Blood lactate and glucose were measured using simple measuring instruments (GluTest; Sanwa Kagaku Kenkyusho Co., Ltd., Nagoya, Japan: Lactate Pro; Arkray Inc., Kyoto, Japan). The remaining blood sample obtained during the fasting condition on day 2 of each trial was centrifuged at 3500 rpm to separate the plasma. Plasma CK and insulin levels were each measured using enzyme-linked immunosorbent assay kits (CK; Bioo Scientific Corporation, Austin, TX, USA: insulin; Mercodia AB, Uppsala, Sweden). Homeostasis model assessment-insulin resistance (HOMA-IR), an insulin resistive index, was calculated using the fasting blood glucose and plasma insulin values.

Indirect metabolic performance

Oxygen consumption (VO2) and carbon dioxide production (VCO2) were measured by a breath-by-breath respirometer system (AEROMONITOR AE-310S; Minato Medical Science, Ltd, Osaka, Japan). The respiratory quotient (RQ) and substrate utilization were calculated from the VO2 and VCO2 levels as described previously [17].

Statistical analysis

All data are shown as mean value ± standard error. Based on normal distribution analysis, non-parametric analysis was used for all parameters. The Friedman test was used to compare between the three trials, while the Steel test was used for multiple comparisons. Differences between two trials were evaluated using a Wilcoxon signed-rank test. The correlation of two variables was analyzed using Spearman’s correlation analysis. Significant levels between means were set at P < 0.05.

Results

Fatigue-related parameters on the day of exercise

Exercise intensity estimated from heart rate at the end of exercise was significantly lower in the downhill trial than in the uphill trial (P < 0.01), whereas the RPE score did not differ between trials (Table 2). The degree of subjective fatigue immediately after exercise was significantly lower in the downhill trial than in the uphill trial (P = 0.02) (Table 2). The blood lactate level was significantly lower in the downhill trial than in the uphill trial (P < 0.01) (Table 2).

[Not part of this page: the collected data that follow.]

-- ==== Sys2Proof/Laws/SoundData.lean ====
section
/-! SUPPORT. Soundness of the operations of ODU processing, slot core, carriers, lanes, timing and label channel. -/

namespace Sys2Proof.Machine

/-! ## Machine/OduOps.lean -/

/-- `State.showTx` keeps soundness. -/
@[simp ↓] theorem State.showTx_sound {fz : Fuses} (s : State) (x : Nat) (hs : s.sound fz = true) :
    ((State.showTx s x)).sound fz = true := by
  simp (maxDischargeDepth := 99) +contextual [State.showTx, *]

/-- `State.noteFlags` keeps soundness. -/
@[simp ↓] theorem State.noteFlags_sound {fz : Fuses} (s : State) (x : Nat) (hs : s.sound fz = true) :
    ((State.noteFlags s x)).sound fz = true := by
  simp (maxDischargeDepth := 99) +contextual [State.noteFlags, *]

/-- `State.setDefects` keeps soundness. -/
@[simp ↓] theorem State.setDefects_sound {fz : Fuses} (s : State) (x : Nat) (d : Nat) (hs : s.sound fz = true) :
    ((State.setDefects s x d)).sound fz = true := by
  simp (maxDischargeDepth := 99) +contextual [State.setDefects, *]

/-- `State.restartRuns` keeps soundness. -/
@[simp ↓] theorem State.restartRuns_sound {fz : Fuses} (s : State) (x : Nat) (hs : s.sound fz = true) :
    ((State.restartRuns s x)).sound fz = true := by
  simp (maxDischargeDepth := 99) +contextual [State.restartRuns, *]

/-- `State.settlePoint` keeps soundness. -/
@[simp ↓] theorem State.settlePoint_sound {fz : Fuses} (s : State) (x : Nat) (hs : s.sound fz = true) :
    ((State.settlePoint s x)).sound fz = true := by
  unfold State.settlePoint
  repeat' first
    | (extract_lets +onlyGivenNames x
       have hx : State.sound fz x = true := by
         simp only [x]
         repeat' split
         all_goals simp (maxDischargeDepth := 99) +contextual [*]
       clear_value x)
    | (extract_lets +onlyGivenNames x
       have hx : State.sound fz x.1 = true := by
         simp only [x]
         repeat' split
         all_goals simp (maxDischargeDepth := 99) +contextual [*]
       clear_value x)
    | (extract_lets +onlyGivenNames x
       have hx : ∀ s a, State.sound fz s = true → State.sound fz (x s a) = true := by
         intro s a hs
         simp only [x]
         simp (maxDischargeDepth := 99) +contextual [*]
       clear_value x)
    | (extract_lets +onlyGivenNames x; clear_value x)
    | split
  all_goals simp (maxDischargeDepth := 99) +contextual [*]

/-- `State.settlePort` keeps soundness. -/
@[simp ↓] theorem State.settlePort_sound {fz : Fuses} (s : State) (p : Nat) (hs : s.sound fz = true) :
    ((State.settlePort s p)).sound fz = true := by
  simp (maxDischargeDepth := 99) +contextual [State.settlePort, *]

/-- `State.settleGroup` keeps soundness. -/
@[simp ↓] theorem State.settleGroup_sound {fz : Fuses} (eg : Bool) (s : State) (g : Nat) (hs : s.sound fz = true) :
    ((State.settleGroup eg s g)).sound fz = true := by
  simp (maxDischargeDepth := 99) +contextual [State.settleGroup, *]

/-- `State.defects` keeps soundness. -/
@[simp ↓] theorem State.defects_sound {fz : Fuses} (s : State) (hs : s.sound fz = true) :
    ((State.defects s)).sound fz = true := by
  simp (maxDischargeDepth := 99) +contextual [State.defects, *]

Table 2 Comparison of exercise intensity and fatigue-related parameters between uphill and downhill trials

Next-day muscle damage parameters and blood pressure

On the day after exercise, the degrees of muscle soreness in the thigh (P = 0.04), lower leg (P = 0.02), and gluteus maximus (P < 0.01) were significantly higher in the downhill trial than in the uphill trial (Table 3). The total soreness score in the downhill trial was also significantly higher than that in the uphill trial (P < 0.01) (Table 3). Although plasma CK level was not significantly changed between trials (P = 0.27), the mean value was the highest in the downhill trial (Table 3). Both systolic (rest; 101 ± 2 mmHg, uphill; 98 ± 3 mmHg, downhill; 100 ± 3 mmHg) and diastolic (rest, 59 ± 2 mmHg; uphill, 60 ± 3 mmHg; downhill, 61 ± 2 mmHg) blood pressures did not change between trials.

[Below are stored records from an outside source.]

/-- `execModeReqEnterMaintenance` keeps soundness. -/
theorem execModeReqEnterMaintenance_sound {fz : Fuses} (m : Master) (s : State) (hs : s.sound fz = true) :
    ∃ z, execModeReqEnterMaintenance m s = finish s z ∧ z.sound fz = true := ⟨_, rfl, by simp (maxDischargeDepth := 99) +contextual [*]⟩

/-- `execModeReqLeaveMaintenance` keeps soundness. -/
theorem execModeReqLeaveMaintenance_sound {fz : Fuses} (m : Master) (s : State) (hs : s.sound fz = true) :
    ∃ z, execModeReqLeaveMaintenance m s = finish s z ∧ z.sound fz = true := ⟨_, rfl, by simp (maxDischargeDepth := 99) +contextual [*]⟩

/-- `execModeReqEnterService` keeps soundness. -/
theorem execModeReqEnterService_sound {fz : Fuses} (m : Master) (s : State) (hs : s.sound fz = true) :
    ∃ z, execModeReqEnterService m s = finish s z ∧ z.sound fz = true := ⟨_, rfl, by simp (maxDischargeDepth := 99) +contextual [*]⟩

/-- `execModeReqRestartFirmware` keeps soundness. -/
theorem execModeReqRestartFirmware_sound {fz : Fuses} (m : Master) (s : State) (hs : s.sound fz = true) :
    ∃ z, execModeReqRestartFirmware m s = finish s z ∧ z.sound fz = true := ⟨_, rfl, by simp (maxDischargeDepth := 99) +contextual [*]⟩

/-- `execRoleWrite` keeps soundness. -/
theorem execRoleWrite_sound {fz : Fuses} (m : Master) (role : Fin 4) (s : State) (hs : s.sound fz = true) :
    ∃ z, execRoleWrite m role s = finish s z ∧ z.sound fz = true := ⟨_, rfl, by simp (maxDischargeDepth := 99) +contextual [*]⟩

/-- `execBringupExit` keeps soundness. -/
theorem execBringupExit_sound {fz : Fuses} (s : State) (hs : s.sound fz = true) :
    ∃ z, execBringupExit s = finish s z ∧ z.sound fz = true := ⟨_, rfl, by simp (maxDischargeDepth := 99) +contextual [*]⟩

/-- `execFullResetCommand` keeps soundness. -/
theorem execFullResetCommand_sound {fz : Fuses} (m : Master) (s : State) (hs : s.sound fz = true) :
    ∃ z, execFullResetCommand m s = finish s z ∧ z.sound fz = true := ⟨_, rfl, by simp (maxDischargeDepth := 99) +contextual [*]⟩

/-- `execResetNAsserted` keeps soundness. -/
theorem execResetNAsserted_sound {fz : Fuses} (s : State) (hs : s.sound fz = true) :
    ∃ z, execResetNAsserted s = finish s z ∧ z.sound fz = true := ⟨_, rfl, by simp (maxDischargeDepth := 99) +contextual [*]⟩

/-- `execPerstNAsserted` keeps soundness. -/
theorem execPerstNAsserted_sound {fz : Fuses} (s : State) (hs : s.sound fz = true) :
    ∃ z, execPerstNAsserted s = finish s z ∧ z.sound fz = true := ⟨_, rfl, by simp (maxDischargeDepth := 99) +contextual [*]⟩

/-- `execVddAonApplied` keeps soundness. -/
theorem execVddAonApplied_sound {fz : Fuses} (xo : Bool) (mv : List Nat) (s : State) (hs : s.sound fz = true) :
    ∃ z, execVddAonApplied xo mv s = finish s z ∧ z.sound fz = true := ⟨_, rfl, by simp (maxDischargeDepth := 99) +contextual [*]⟩

/-- `execVddAonLost` keeps soundness. -/
theorem execVddAonLost_sound {fz : Fuses} (s : State) (hs : s.sound fz = true) :
    ∃ z, execVddAonLost s = finish s z ∧ z.sound fz = true := ⟨_, rfl, by simp (maxDischargeDepth := 99) +contextual [*]⟩

/-- `execRailStateChange` keeps soundness. -/
theorem execRailStateChange_sound {fz : Fuses} (r : Fin 10) (mv : Fin 4096) (held : Bool) (s : State) (hs : s.sound fz = true) :
    ∃ z, execRailStateChange r mv held s = finish s z ∧ z.sound fz = true := ⟨_, rfl, by simp (maxDischargeDepth := 99) +contextual [*]⟩

/-- `execRailFatalTimeout` keeps soundness. -/
theorem execRailFatalTimeout_sound {fz : Fuses} (r : Fin 9) (s : State) (hs : s.sound fz = true) :
    ∃ z, execRailFatalTimeout r s = finish s z ∧ z.sound fz = true := by
  refine ⟨_, rfl, ?_⟩
  repeat' first
    | (extract_lets +onlyGivenNames x
       have hx : State.sound fz x = true := by
         simp only [x]
         repeat' split
         all_goals simp (maxDischargeDepth := 99) +contextual [*]
       clear_value x)
    | (extract_lets +onlyGivenNames x; clear_value x)
    | split
  all_goals simp (maxDischargeDepth := 99) +contextual [*]

/-- `execTemperatureSample` keeps soundness. -/
theorem execTemperatureSample_sound {fz : Fuses} (t : Int) (s : State) (hs : s.sound fz = true) :
    ∃ z, execTemperatureSample t s = finish s z ∧ z.sound fz = true := ⟨_, rfl, by simp (maxDischargeDepth := 99) +contextual [*]⟩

Table 3 Comparison of plasma CK and muscle soreness among rest, uphill, and downhill trials

Next-day metabolic parameters in the blood

The next-day fasting blood glucose concentration was significantly lower in the uphill trial than in the rest trial (P = 0.01), although this decrease was not found in the downhill trial (Fig. 2a). Area under the curve of blood glucose concentration for 60 min after glucose administration did not differ between trials (Fig. 2b).

Fig. 2
figure 2

Blood glucose concentration on the next day of exercise. Fasting blood glucose concentration (a) and area under the curve of the concentration for 60 min after oral glucose administration (b) were analyzed. Values are represented as mean ± standard error for 10 subjects. *Statistically significant differences were at the level of P < 0.05

The next-day fasting plasma insulin level did not differ between trials. HOMA-IR was not significantly changed between trials (P = 0.26), although the mean value was lower in the exercise trials (Table 4).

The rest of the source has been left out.